** AVAILABLE DATA follows **
-- ==== Sys2Proof/Machine/Ring.lean ====
section
/-! DEFINITION. The ring link: judging frames, forwarding, ring time, port states, sharing the line and MSG (10_relide_ring.md). -/

namespace Sys2Proof.Machine

/-! Judging a frame (R233 to R235) -/

/-- The T window of a frame: from 20 ms before to 10 us after the receiver's ring time (R235). -/
def inWindow (s : State) (t : Nat) : Bool := decide (s.clk.ring ≤ t + ms 20 ∧ t ≤ s.clk.ring + us 10)

/-- The rack key is gone: no frame is applied, nor counted as rejected, and the ring costs nothing by it (R357, R358, log entry 200). -/
def keyGone (s : State) : Bool := s.key.life == .returned || s.key.life == .retired

/-- Why a frame may not be applied, as the counter that counts it; 0 for one that did not end with EOF (R235, Table 18-1). COMMAND is
judged by R106 in place of the T window. -/
def whyRejected (s : State) (f : Frame) : Option Nat :=
  if !f.eof then some 0
  else if f.crc != frameCrc f then some 58
  else if f.tag != frameTag (rackKeyOf s) f (frameTime s f) then some 59
  else if alreadySeen s f then some 60
  else if f.ftype = 1 then (if 10000 * commandPeriod s f < s.clk.ring + 1000 then some 60 else none)
  else if inWindow s (frameTime s f) then none
  else some 60

/-! A port that goes DOWN (R246, R247) -/

/-- The hop of a port, named by the shelf whose LKB end it is (Table 14-8 DOWN); 0 is the hop from shelf N to shelf 1, which shelf 1 cannot number
before it has heard of shelf N (R22). -/
def hopOf (s : State) (p : Port) : Nat :=
  match p with
  | .lkb => position s
  | .lka => position s - 1

/-- The hop that the Wellhead reports: the one that shelf 1 names 0 is that of shelf N (Table 14-8 DOWN). -/
def hopNo (s : State) (hop : Nat) : Nat := if hop = 0 then shelfCount s else hop

/-- A link report: the Wellhead notes it, a member sends it by MSG (R247). -/
def reportLink (hop : Nat) (isDown : Bool) (s : State) : State :=
  if s.rack.wellhead then
    { s with ring := { s.ring with linkDown := if isDown then (hop :: s.ring.linkDown).eraseDups else s.ring.linkDown.filter (hopNo s · != hopNo s hop) } }
  else if s.rack.leader != 0 then sendMsg s.rack.leader 0x03 (Config.encodeLink hop isDown) s
  else s

/-- The port followed: the one with the lower distance, LKA when they are equal (R244). -/
def chooseSource (s : State) : State := { s with ring := { s.ring with source := wellheadPort s } }

/-- A port as it goes DOWN: what it was sending is lost. -/
def PortS.goDown (q : PortS) : PortS :=
  { q with state := .down, exchanges := 0, missed := 0, dist := 0xFF, busy := none, left := 0, txUntil := 0, heardUntil := 0, hears := [], gapUntil := 0, burstAt := none, heardAt := none, waiting := [], suspended := [], window := false,
           imageQ := [] }

/-- While RING is severe a port that goes DOWN is held for 10 s before it trains again (Table 12-5). -/
def holdPort (p : Port) (s : State) : State :=
  if (sourceRec s 18).severe then modPort p (fun q => { q with heldDown := s.clk.now + sec 10 }) s else s

/-- A port goes DOWN, from UP or from TRAINING, with its event record and link report (R246, R247). -/
def portDown (p : Port) (s : State) : State :=
  let was := (portOf s p).state
  if was == .down then s
  else
    reportLink (hopOf s p) true (holdPort p (raise 18 .contained 0x11 0 (count 63 (chooseSource (modPort p PortS.goDown s)))))

/-- A rejected frame is counted and raises RING; where it makes the source severe its port goes DOWN and is held (R235, R289, Tables 12-3 and
12-5). -/
def rejectFrame (p : Port) (c : Nat) (s : State) : State :=
  let was := (sourceRec s 18).severe
  let s := { s with ring := { s.ring with rejected := s.ring.rejected + 1 } }
  let s := raise 18 .contained c 0 (if c = 0 then s else count c s)
  if !was && (sourceRec s 18).severe then portDown p s else s

/-- A shelf position that has been heard: N is at least that (R20). -/
def noteShelf (h : Nat) (s : State) : State :=
  if shelfCount s < h ∧ h ≤ 32 then { s with rack := { s.rack with shelves := h } } else s

/-- A node that forwards a sound frame has heard of its origin's position (R20). -/
def noteOrigin (f : Frame) (s : State) : State := if f.eof && f.crc == frameCrc f then noteShelf f.src.toNat s else s

/-- A frame is accepted: it is remembered for 20 ms and counted (R235, counters 44 to 50). -/
def acceptFrame (f : Frame) (s : State) : State := noteShelf f.src.toNat (count (43 + f.ftype.toNat) (remember f s))

/-- The node takes part in the ring: it runs, and its control die is not in a brown-out (R75). -/
def onRing (s : State) : Bool := s.clk.pstate == .run && s.clk.inReset != some .brownOut && s.clk.inReset != some .powerOn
** End of AVAILABLE DATA **
Your answer should be the full listing, copied exactly.

-- ==== Sys2Proof/Machine/Ring.lean ====
section
/-! DEFINITION. The ring link: judging frames, forwarding, ring time, port states, sharing the line and MSG (10_relide_ring.md). -/

namespace Sys2Proof.Machine

/-! Judging a frame (R233 to R235) -/

/-- The T window of a frame: from 20 ms before to 10 us after the receiver's ring time (R235). -/
def inWindow (s : State) (t : Nat) : Bool := decide (s.clk.ring ≤ t + ms 20 ∧ t ≤ s.clk.ring + us 10)

/-- The rack key is gone: no frame is applied, nor counted as rejected, and the ring costs nothing by it (R357, R358, log entry 200). -/
def keyGone (s : State) : Bool := s.key.life == .returned || s.key.life == .retired

/-- Why a frame may not be applied, as the counter that counts it; 0 for one that did not end with EOF (R235, Table 18-1). COMMAND is
judged by R106 in place of the T window. -/
def whyRejected (s : State) (f : Frame) : Option Nat :=
  if !f.eof then some 0
  else if f.crc != frameCrc f then some 58
  else if f.tag != frameTag (rackKeyOf s) f (frameTime s f) then some 59
  else if alreadySeen s f then some 60
  else if f.ftype = 1 then (if 10000 * commandPeriod s f < s.clk.ring + 1000 then some 60 else none)
  else if inWindow s (frameTime s f) then none
  else some 60

/-! A port that goes DOWN (R246, R247) -/

/-- The hop of a port, named by the shelf whose LKB end it is (Table 14-8 DOWN); 0 is the hop from shelf N to shelf 1, which shelf 1 cannot number
before it has heard of shelf N (R22). -/
def hopOf (s : State) (p : Port) : Nat :=
  match p with
  | .lkb => position s
  | .lka => position s - 1

/-- The hop that the Wellhead reports: the one that shelf 1 names 0 is that of shelf N (Table 14-8 DOWN). -/
def hopNo (s : State) (hop : Nat) : Nat := if hop = 0 then shelfCount s else hop

/-- A link report: the Wellhead notes it, a member sends it by MSG (R247). -/
def reportLink (hop : Nat) (isDown : Bool) (s : State) : State :=
  if s.rack.wellhead then
    { s with ring := { s.ring with linkDown := if isDown then (hop :: s.ring.linkDown).eraseDups else s.ring.linkDown.filter (hopNo s · != hopNo s hop) } }
  else if s.rack.leader != 0 then sendMsg s.rack.leader 0x03 (Config.encodeLink hop isDown) s
  else s

/-- The port followed: the one with the lower distance, LKA when they are equal (R244). -/
def chooseSource (s : State) : State := { s with ring := { s.ring with source := wellheadPort s } }

/-- A port as it goes DOWN: what it was sending is lost. -/
def PortS.goDown (q : PortS) : PortS :=
  { q with state := .down, exchanges := 0, missed := 0, dist := 0xFF, busy := none, left := 0, txUntil := 0, heardUntil := 0, hears := [], gapUntil := 0, burstAt := none, heardAt := none, waiting := [], suspended := [], window := false,
           imageQ := [] }

/-- While RING is severe a port that goes DOWN is held for 10 s before it trains again (Table 12-5). -/
def holdPort (p : Port) (s : State) : State :=
  if (sourceRec s 18).severe then modPort p (fun q => { q with heldDown := s.clk.now + sec 10 }) s else s

/-- A port goes DOWN, from UP or from TRAINING, with its event record and link report (R246, R247). -/
def portDown (p : Port) (s : State) : State :=
  let was := (portOf s p).state
  if was == .down then s
  else
    reportLink (hopOf s p) true (holdPort p (raise 18 .contained 0x11 0 (count 63 (chooseSource (modPort p PortS.goDown s)))))

/-- A rejected frame is counted and raises RING; where it makes the source severe its port goes DOWN and is held (R235, R289, Tables 12-3 and
12-5). -/
def rejectFrame (p : Port) (c : Nat) (s : State) : State :=
  let was := (sourceRec s 18).severe
  let s := { s with ring := { s.ring with rejected := s.ring.rejected + 1 } }
  let s := raise 18 .contained c 0 (if c = 0 then s else count c s)
  if !was && (sourceRec s 18).severe then portDown p s else s

/-- A shelf position that has been heard: N is at least that (R20). -/
def noteShelf (h : Nat) (s : State) : State :=
  if shelfCount s < h ∧ h ≤ 32 then { s with rack := { s.rack with shelves := h } } else s

/-- A node that forwards a sound frame has heard of its origin's position (R20). -/
def noteOrigin (f : Frame) (s : State) : State := if f.eof && f.crc == frameCrc f then noteShelf f.src.toNat s else s

/-- A frame is accepted: it is remembered for 20 ms and counted (R235, counters 44 to 50). -/
def acceptFrame (f : Frame) (s : State) : State := noteShelf f.src.toNat (count (43 + f.ftype.toNat) (remember f s))

/-- The node takes part in the ring: it runs, and its control die is not in a brown-out (R75). -/
def onRing (s : State) : Bool := s.clk.pstate == .run && s.clk.inReset != some .brownOut && s.clk.inReset != some .powerOn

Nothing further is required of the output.